Sacrifice turns out to be the most plausible way for the
banker to view the actions of the lawyer—and for the
lawyer himself to describe his own reaction to his
voluntary imprisonment. He agrees to throw a part of
his life away, to sacrifice his connection to the rest of
humanity in order to find some other level of
existence. But the story refuses to answer the obvious
question—does he succeed?
23. "The Bet" might not actually have anything to say
about the death penalty, but it can certainly be
read as an experiment in solitary confinement.
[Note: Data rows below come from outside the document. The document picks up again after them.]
-- ==== Sys2Proof/Certificates/Slice0/Obligations.lean ====
section
/-! DEFINITION. The statements for the provers, in the order of the chapters of the spec: what each command does, what each leaves as it
is, and what holds of the block as a whole. Each holds of every state that meets its hypotheses; `exec` answers a next state there. -/

open Sys2Proof Sys2Proof.Machine

/-! ## Ticks, counting and registers of the orbit (02) -/

/-- R29 to R31, R34: an epoch mark whose tag, each bit held for 4 cycles, is the armed one is accepted, and a first mark
records the phase; a RACK mark in place is valid; a run of any other length is a slip, and the second at consecutive positions
halts. R452: the windows of REFCLK; R60: TICK_OK falls. R34: orbit 0 begins at E + 128; R36: a join begins with the orbit
number and the period that its calculation gave; beacons leave by ACTIVE ports alone. -/
def Obligations.MarksAndReferenceWindows : Prop :=
  (
    (∀ (s : State) (n edge : Nat) (tag : Byte), s.orb.refOk = true → 28 ≤ n → n ≤ 36 → s.orb.phase = none → s.orb.arm = true →
        s.orb.accepted = none → tag.toNat = s.orb.tag →
        exec (.tickMark (List.replicate n true) (List.replicate 4 false)
          ((List.range 8).flatMap fun i => List.replicate 4 (tag.getLsbD (7 - i))) edge) s = .next { s with orb := { s.orb with
            tickOk := true, lastTag := tag.toNat, phase := some edge, accepted := some edge } })
    ∧ (∀ (s : State) (n edge : Nat), s.orb.refOk = true → 6 ≤ n → n ≤ 10 → (∀ ph, s.orb.phase = some ph → inPlace ph edge = true) →
        exec (.tickMark (List.replicate n true) (List.replicate 4 false) [] edge) s = .next { s with orb := { s.orb with
          tickOk := true, phase := some (s.orb.phase.getD edge) } })
    ∧ (∀ (s : State) (n edge : Nat), s.orb.refOk = true → n < 6 ∨ 10 < n ∧ n < 28 ∨ 36 < n →
        ∃ t, exec (.tickMark (List.replicate n true) (List.replicate 4 false) [] edge) s = .next t ∧ t.orb.slip = true
          ∧ t.orb.slips = s.orb.slips + 1 ∧ t.mem = s.mem
          ∧ (∀ ph, s.orb.phase = some ph → s.orb.slipAt = some (markPosition ph edge - 1) → t.halted = true))
    ∧ (∀ (s : State) (edges : Nat), ∃ t, exec (.refclkWindowEnd edges) s = .next t ∧ t = { s with orb := t.orb }
        ∧ t.orb.refOk = (decide (1598 ≤ edges ∧ edges ≤ 1602) && decide (1 ≤ s.orb.good))
        ∧ t.orb.number = s.orb.number ∧ t.orb.run = s.orb.run)
    ∧ (∀ s : State, exec .tickOkTimeout s = .next { s with orb := { s.orb with tickOk := false } }))
  ∧ (
    (∀ (s : State) (e : Nat), s.orb.accepted = some e → s.orb.run = false → s.orb.arm = true →
        ∃ t, exec .orbitStart s = .next t ∧ t = { s with orb := t.orb, ports := t.ports } ∧ t.orb = { s.orb with
          run := true, arm := false, accepted := none, number := 0, epoch := s.clk.ns, startOrbit := 0, joined := false, stop := false
          lastTick := e + 128 } ∧ ∀ p, (s.port p).state ≠ 6 → t.port p = s.port p)
    ∧ (∀ (s : State) (j : JoinPlan), s.orb.plan = some j → s.orb.run = false → s.orb.join = true →
        ∃ t, exec .joinStart s = .next t ∧ t = { s with orb := t.orb, ports := t.ports } ∧ t.orb = { s.orb with
          run := true, join := false, joined := true, plan := none, joinPort := none, number := j.orbit, period := j.period
          periodSh := j.period, startOrbit := j.orbit % 2 ^ 48, epoch := s.clk.ns, stop := false, lastTick := j.tick }
          ∧ ∀ p, (s.port p).state ≠ 6 → t.port p = s.port p))

/-- R39, R40, R58: a tick of a counting module adds one to the orbit number, and with STOP ends the count instead. For the
district of a module of one district: R379, a snapshot falls due, and its bank holds the counters; R298, R299, a pending
commit ends with its result, and a first image becomes active; R54, R350, the next step begins at its go tick, and the step
begins again at its restart tick; R42, else the next orbit index runs. R45: ORB_SLACK shows the core that worked, or that none
did; work that is late goes on. R47, R48: at its second tick it rolls the step back, or, without a cause, fences. -/
def Obligations.OrbitTicks : Prop :=
  ∀ (s : State) (times : List CoreTime) (ready : List Nat), s.orb.run = true →
    (s.orb.stop = true →
      ∃ t, exec (.orbitTick times ready) s = .next t ∧ t.orb.run = false ∧ t.orb.number = 0 ∧ t.orb.stop = false ∧ t.mem = s.mem)
    ∧ (s.orb.stop = false → ∀ k, k = (s.orb.number + 1) % 2 ^ 64 →
      ∃ t, exec (.orbitTick times ready) s = .next t ∧ t.orb.number = k ∧ t.orb.run = true
        ∧ (∀ d, s.defined = [d] → s.active d = none →
          ((s.district d).snp.state ≠ 0 → (s.district d).snp.orbit = k → (s.district d).img.commit = 0 →
            (t.district d).snp = { (s.district d).snp with
              orbit := 0, state := 0, doneEv := true, seq := ((s.district d).snp.seq + 1) % 2 ^ 32, step := (s.district d).orb.step
              snapOrbit := k, bank := (t.district d).snp.bank }
            ∧ ∀ off, off < 0xC5400 → s.inBank d off = true → (t.district d).snp.bank.get 0 off = s.counter off)
          ∧ ((s.district d).img.commit ≠ 0 → (s.district d).img.target = k → s.halted = false → s.fenced d = false → s.spr.swaps = [] →
            (t.district d).img.commit = 0 ∧ (t.district d).img.committedEv = true ∧ (t.district d).img.resultOrbit = k % 2 ^ 32
            ∧ ((s.district d).img.commit = 3 →
              (t.district d).img.result = Status.refusedInvalid.code ∧ (t.district d).img.active = none)
            ∧ ((s.district d).img.commit = 1 → (t.district d).img.result = Status.refusedBusy.code ∧ (t.district d).img.active = none)
            ∧ (∀ g, (s.district d).img.commit = 2 → (s.district d).img.loaded = some g → imgDelta g.header = false →
              (t.district d).img.result = Status.done.code ∧ (t.district d).img.active = some g)))
        ∧ (∀ d g, s.ticksFor d → s.active d = some g → (s.district d).orb.phase ≠ .hold →
          ((∀ n ∈ s.coresOf d, (s.core n).work = none) →
            (t.district d).orb.minSlack = 0xFFFFFFFF ∧ (t.district d).orb.minCore = 0 ∧ (t.district d).orb.late = false
            ∧ ((s.district d).bar.rolledBack = false → (s.district d).bar.go = some k → (s.district d).bar.down = true →
              (t.district d).orb.step = stepAfter (s.district d).orb.step ∧ (t.district d).orb.index = 0
                ∧ (t.district d).orb.phase = .compute ∧ (t.district d).orb.rollbacks = 0 ∧ (t.district d).orb.attempt = k % 2 ^ 16
                ∧ (t.district d).bar = {})
            ∧ ((s.district d).bar.rolledBack = true → (s.district d).bar.restart = some k → (s.district d).flt.copyBack = none →
              (t.district d).orb.step = (s.district d).orb.step ∧ (t.district d).orb.index = 0 ∧ (t.district d).orb.phase = .compute
                ∧ (t.district d).orb.rollbacks = (s.district d).orb.rollbacks ∧ (t.district d).orb.attempt = k % 2 ^ 16
                ∧ (t.district d).bar = {})
            ∧ ((s.district d).bar.rolledBack = false → (s.district d).bar.go ≠ some k → (s.district d).orb.phase ≠ .barrier →
              (s.district d).orb.phase ≠ .waitGo →
              (t.district d).orb.step = (s.district d).orb.step
                ∧ (t.district d).orb.index = min ((s.district d).orb.index + 1) (g.stepLen - 1)
                ∧ (t.district d).orb.phase = g.phaseAt (min ((s.district d).orb.index + 1) (g.stepLen - 1))))
          ∧ (∀ n w x, n ∈ s.coresOf d → (s.core n).work = some w → (∀ m ∈ s.coresOf d, m ≠ n → (s.core m).work = none) →
            times.find? (fun y => y.core == n) = some x → (s.district d).bar.rolledBack = false → (s.district d).bar.go = none →
            (s.district d).orb.phase ≠ .barrier → (s.district d).orb.phase ≠ .waitGo →
            ((s.core n).busy = false → (s.core n).lateOrbit = none →
              (t.district d).orb.minSlack = x.left % 2 ^ 32 ∧ (t.district d).orb.minCore = n ∧ (t.district d).orb.late = false)
            ∧ ((s.core n).busy = true → k < w.orbit + 2 →
              (t.district d).orb.minSlack = 0 ∧ (t.district d).orb.minCore = n ∧ (t.district d).orb.late = true
                ∧ (t.core n).work = some w ∧ (t.core n).lateOrbit = some w.orbit ∧ t.fenced d = false)
            ∧ (∀ cause, (s.core n).busy = true → w.orbit + 2 ≤ k → cause = s.overrunCause d x (s.explainedIn [] (some w.orbit)) →
              (t.district d).orb.ovCause = cause ∧ (t.district d).orb.ovCore = n ∧ (t.district d).orb.ovOrbit = (k - 2) % 2 ^ 32
              ∧ (cause = 0 → t.fenced d = true ∧ (t.district d).orb.ovFence = true)
              ∧ (cause ≠ 0 → (s.district d).flt.rlead ≠ 0 → (s.district d).orb.rollbacks < 2 →
                (t.district d).orb.ovRollback = true ∧ (t.district d).bar.rolledBack = true
                  ∧ (t.district d).orb.rollbacks = (s.district d).orb.rollbacks + 1)))))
Sure, most prisoners are fairly deprived, but how
can you figure out the effects of total isolation,
rather than plain old confinement? Here, a prisoner
has all the physical and intellectual comforts that
he could want, but he's cut off from any and all
human contact. What follows is the psychological
transformation of an already slightly unbalanced
man into a being that loses all touch with his own
humanity.
24. By setting the action up as a bet, this story necessarily
ends up being a contest between the two men
involved. The one-upmanship is the reason for the bet,
the reason for the raised confinement length ante, the
reason for the banker almost committing murder, and
maybe even the reason for the lawyer's final twist of an
escape. In the end, though, "The Bet" refuses to in any
way rule on the wager at its center, leaving the reader
to decide whether anyone won or lost, and whether the
competition between the banker and the lawyer was
the strongest motivator for the actions of each.